Oh yes...that resonates to the very bottom of my soul. And I don't feel excluded in the least, but recognize that our world, our view, my heart, even, is expanded, exponentially, by the secular sacred. To me it is all one and the same...I'm a pantheist, I suppose, and this feels so right to me...thank you.

I would add Gerald May's The Wisdom of Wilderness to your list of books...

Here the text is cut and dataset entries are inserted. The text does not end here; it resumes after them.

-- ==== Sys2Proof/Laws/RowsQueueRows.lean ====
section
/-!
SUPPORT. Every command of Machine/QueueRows.lean answers a next state, and what it may change.
-/

namespace Sys2Proof.Machine

/-- What `execQueueTake` may change: queue; registers of PD 10. -/
theorem execQueueTake_moves (s : State) : ∃ s₁, execQueueTake s = .next s₁ ∧ Moves 0x100000080000000 s s₁ := by
  unfold execQueueTake
  refine ⟨_, rfl, ?_⟩
  refine .step ?_ (State.qTake_moves ..) (by decide)
  exact .refl ..

/-- What `execJappend` may change: vrec, crerus, queue, jrnl, flash, mem; registers of PD 2, 10. -/
theorem execJappend_moves (s : State) : ∃ s₁, execJappend s = .next s₁ ∧ Moves 0x1012003d0000000 s s₁ := by
  unfold execJappend
  refine ⟨_, rfl, ?_⟩
  refine .trans ?_ (State.qStart_moves _ _ _ ?_ (by decide))
  exact .refl ..
  intro u2_0 u2_1
  refine .step ?_ (State.jPut_moves ..) (by decide)
  exact .refl ..

/-- What `execJread` may change: vrec, crerus, queue, jrnl, flash, mem; registers of PD 2, 10. -/
theorem execJread_moves (s : State) : ∃ s₁, execJread s = .next s₁ ∧ Moves 0x1012003d0000000 s s₁ := by
  unfold execJread
  refine ⟨_, rfl, ?_⟩
  refine .trans ?_ (State.qStart_moves _ _ _ ?_ (by decide))
  exact .refl ..
  intro u2_0 u2_1
  refine .step ?_ (State.jRead_moves ..) (by decide)
  exact .refl ..

/-- What `execKstore` may change: vrec, crerus, queue, jrnl, flash, custody, mem; registers of PD 2, 10. -/
theorem execKstore_moves (s : State) : ∃ s₁, execKstore s = .next s₁ ∧ Moves 0x1012007d0000000 s s₁ := by
  unfold execKstore
  refine ⟨_, rfl, ?_⟩
  refine .trans ?_ (State.qStart_moves _ _ _ ?_ (by decide))
  exact .refl ..
  intro u2_0 u2_1
  refine .step ?_ (State.kStore_moves ..) (by decide)
  exact .refl ..

/-- What `execKfetch` may change: vrec, crerus, queue, jrnl, flash, mem; registers of PD 2, 10. -/
theorem execKfetch_moves (s : State) : ∃ s₁, execKfetch s = .next s₁ ∧ Moves 0x1012003d0000000 s s₁ := by
  unfold execKfetch
  refine ⟨_, rfl, ?_⟩
  refine .trans ?_ (State.qStart_moves _ _ _ ?_ (by decide))
  exact .refl ..
  intro u2_0 u2_1
  refine .step ?_ (State.kFetch_moves ..) (by decide)
  exact .refl ..

/-- What `execBwrite` may change: free, vrec, crerus, queue, jrnl, flash, custody, mem; registers of PD 2, 10. -/
theorem execBwrite_moves (s : State) : ∃ s₁, execBwrite s = .next s₁ ∧ Moves 0x1012007d0000001 s s₁ := by
  unfold execBwrite
  refine ⟨_, rfl, ?_⟩
  refine .trans ?_ (State.qStart_moves _ _ _ ?_ (by decide))
  exact .refl ..
  intro u2_0 u2_1
  refine .step ?_ (State.bWrite_moves ..) (by decide)
  exact .refl ..

/-- What `execBread` may change: vrec, crerus, queue, jrnl, flash, mem; registers of PD 2, 10. -/
theorem execBread_moves (s : State) : ∃ s₁, execBread s = .next s₁ ∧ Moves 0x1012003d0000000 s s₁ := by
  unfold execBread
  refine ⟨_, rfl, ?_⟩
  refine .trans ?_ (State.qStart_moves _ _ _ ?_ (by decide))
  exact .refl ..
  intro u2_0 u2_1
  refine .step ?_ (State.bRead_moves ..) (by decide)
  exact .refl ..

/-- What `execFlush` may change: vrec, crerus, queue, jrnl, flash, mem; registers of PD 2, 10. -/
theorem execFlush_moves (s : State) : ∃ s₁, execFlush s = .next s₁ ∧ Moves 0x1012003d0000000 s s₁ := by
  unfold execFlush
  refine ⟨_, rfl, ?_⟩
  refine .trans ?_ (State.qStart_moves _ _ _ ?_ (by decide))
  exact .refl ..
  intro u2_0 u2_1
  refine .step ?_ (State.jFlush_moves ..) (by decide)
  exact .refl ..

/-- What `execBarrier` may change: vrec, crerus, queue, jrnl, flash, mem; registers of PD 2, 10. -/
theorem execBarrier_moves (s : State) : ∃ s₁, execBarrier s = .next s₁ ∧ Moves 0x1012003d0000000 s s₁ := by
  unfold execBarrier
  refine ⟨_, rfl, ?_⟩
  refine .trans ?_ (State.qStart_moves _ _ _ ?_ (by decide))
  exact .refl ..
  intro u2_0 u2_1
  refine .step ?_ (State.qEnd_moves ..) (by decide)
  exact .refl ..

/-- What `execQueueCompletionPost` may change: queue, mem; registers of PD 10. -/
theorem execQueueCompletionPost_moves (s : State) : ∃ s₁, execQueueCompletionPost s = .next s₁ ∧ Moves 0x100200080000000 s s₁ := by
  unfold execQueueCompletionPost
  refine ⟨_, rfl, ?_⟩
  refine .step ?_ (State.qPost_moves ..) (by decide)
  exact .refl ..

/-- What `execJournalDeferTimeout` may change: vrec, jrnl, flash; registers of PD 2. -/
theorem execJournalDeferTimeout_moves (s : State) : ∃ s₁, execJournalDeferTimeout s = .next s₁ ∧ Moves 0x1000310000000 s s₁ := by
  unfold execJournalDeferTimeout
  refine ⟨_, rfl, ?_⟩
  apply Moves.ite
  refine .step ?_ (State.pageStart_moves ..) (by decide)
  exact .refl ..
  refine .step ?_ (State.jrnlPush_moves ..) (by decide)
  exact .refl ..

/-- What `execJournalPageDone` may change: free, frozen, key, time, icu, adc, res, cmp, dac, rfm, lane, shed, hedCnt, pwm, trip, pad, loomCfg, fuseLoaded, gov, tmr, dma, dmaLast, core, ply, wld, seq, vrec, warp, crerus, queue, jrnl, flash, custody, lc, shadow, pwr, rst, clk, dbg, xspi, uart, i2c, mem; registers of PD 0, 1, 2, 3, 4, 5, 6, 7, 8, 9, 10, 11. -/
theorem execJournalPageDone_moves (r : Fin 3) (s : State) : ∃ s₁, execJournalPageDone r s = .next s₁ ∧ Moves 0x7ffffefff7ffffd s s₁ := by
  unfold execJournalPageDone
  refine ⟨_, rfl, ?_⟩
  split
  refine .step ?_ (State.resetDue_moves ..) (by decide)
  split
  refine .step ?_ (State.pageGood_moves ..) (by decide)
  exact .refl ..
  refine .step ?_ (State.eraseBad_moves ..) (by decide)
  exact .refl ..
  refine .step ?_ (State.pageBad_moves ..) (by decide)
  exact .refl ..
  refine .step ?_ (State.resetDue_moves ..) (by decide)
  refine .step ?_ (State.flashEnd_moves ..) (by decide)
  exact .refl ..
  exact .refl ..

/-- What `execJournalScanComplete` may change: vrec, jrnl, flash; registers of PD 2. -/
theorem execJournalScanComplete_moves (s : State) : ∃ s₁, execJournalScanComplete s = .next s₁ ∧ Moves 0x1000310000000 s s₁ := by
  unfold execJournalScanComplete
  refine ⟨_, rfl, ?_⟩
  apply Moves.ite
  refine .step ?_ (State.vrecDrain_moves ..) (by decide)
  refine .step ?_ (State.jrnlScan_moves ..) (by decide)
  exact .refl ..
  exact .refl ..

/-- What `execJournalChainVerifyDone` may change: vrec, jrnl. -/
theorem execJournalChainVerifyDone_moves (s : State) : ∃ s₁, execJournalChainVerifyDone s = .next s₁ ∧ Moves 0x110000000 s s₁ := by
  unfold execJournalChainVerifyDone
  refine ⟨_, rfl, ?_⟩
  apply Moves.ite
  refine .step ?_ (State.jrnlVerify_moves ..) (by decide)
  exact .refl ..
  exact .refl ..

end Sys2Proof.Machine
end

the magic of our beautiful broken world is always here when we slow down enough to listen with our hearts

Thanks, Mokihana. Terri's posst always bring out the neo-pagan in me. That's where I worship.


Hi Jane

We do not need to know
what they sing about,
we only need to listen,
pay attention to their psalms,
more beautiful than our own.

I could not agree more than with the premise of this wonderfully, beautiful poem. Birdsong is a gift from the wild and we do not have to understand the song but simply listen. I love the way you celebrate the presence of and song of birds. They uplift and almost mesmerize us with their vocals, their flight and sheer existence. They are sacred and they help to make nature more sacred. Thank you for this, as always, I so deeply enjoy your poetry and your perspective.

Take care

Hi Terri

Beautiful post with gorgeous photos and images. I find comfort in the wild species and environs of nature. Especially now, the high desert. We have a variety of birds that inspire and comfort with their presence and their spiritual magic. Often when the day has been particularly chaotic and hard with unsettling news or events, when Fate sings her songs of discontent or angst into our bones/veins, disrupting the ordinary rhythms of an everyday routine, seeing a northern goshawk on a pine branch near dusk can bring immense solace, it can change one's outlook and let the frenzied nerves remain only splintered for the moment. Recently this happened upon sighting a goshawk on our backyard spruce. It may have flown down from the snow-capped St. Gabriel mountians that loom in the distance. I don't know except it appeared and made a very strong impression, enough to make me forget a day I quite rued.


A large hawk lands on a bough
and begins cleaning her feathers.
First the right wing then the left.
When finished, she remains
on the blue awning of pine
and inhales the wind. Its breath

a mix of balsam and snow melt
that has been trickling
throughout the mountains.
What lasts and what dissolves
in the veins of tree or rock.

I like to think of the day
as that raptor settling down
and plucking any stress from her plumage
of hours. And then with her, we rest
watching dusk branch into shadows. The light
echoing a candle's strength
as we retain the closeness
we've always shared, shaped into love

and relinquish those songs
that have been sung
so intensely into our routine. our nerves left
(briefly) as splintered glass.
Again thankyou
all my best

As ever, Wendy, thank you for your thoughtful analysis and joy in my words.


Please, please send this gorgeous poem and others to Turtle Island Quarterly, saying I suggested you send it there.


Hi Jane

Thank you so much for the suggestion; and I definitely will send it out to them mentioning in my cover letter that you suggested I send it there. . I checked out Turtle Island last time when you mentioned it to me on this blog; and found out that they open for submissions this April. I will include this poem and others. Also, I deeply appreciate your interest in my poetry and your wonderful counsel. It does inspire me and keep me encouraged.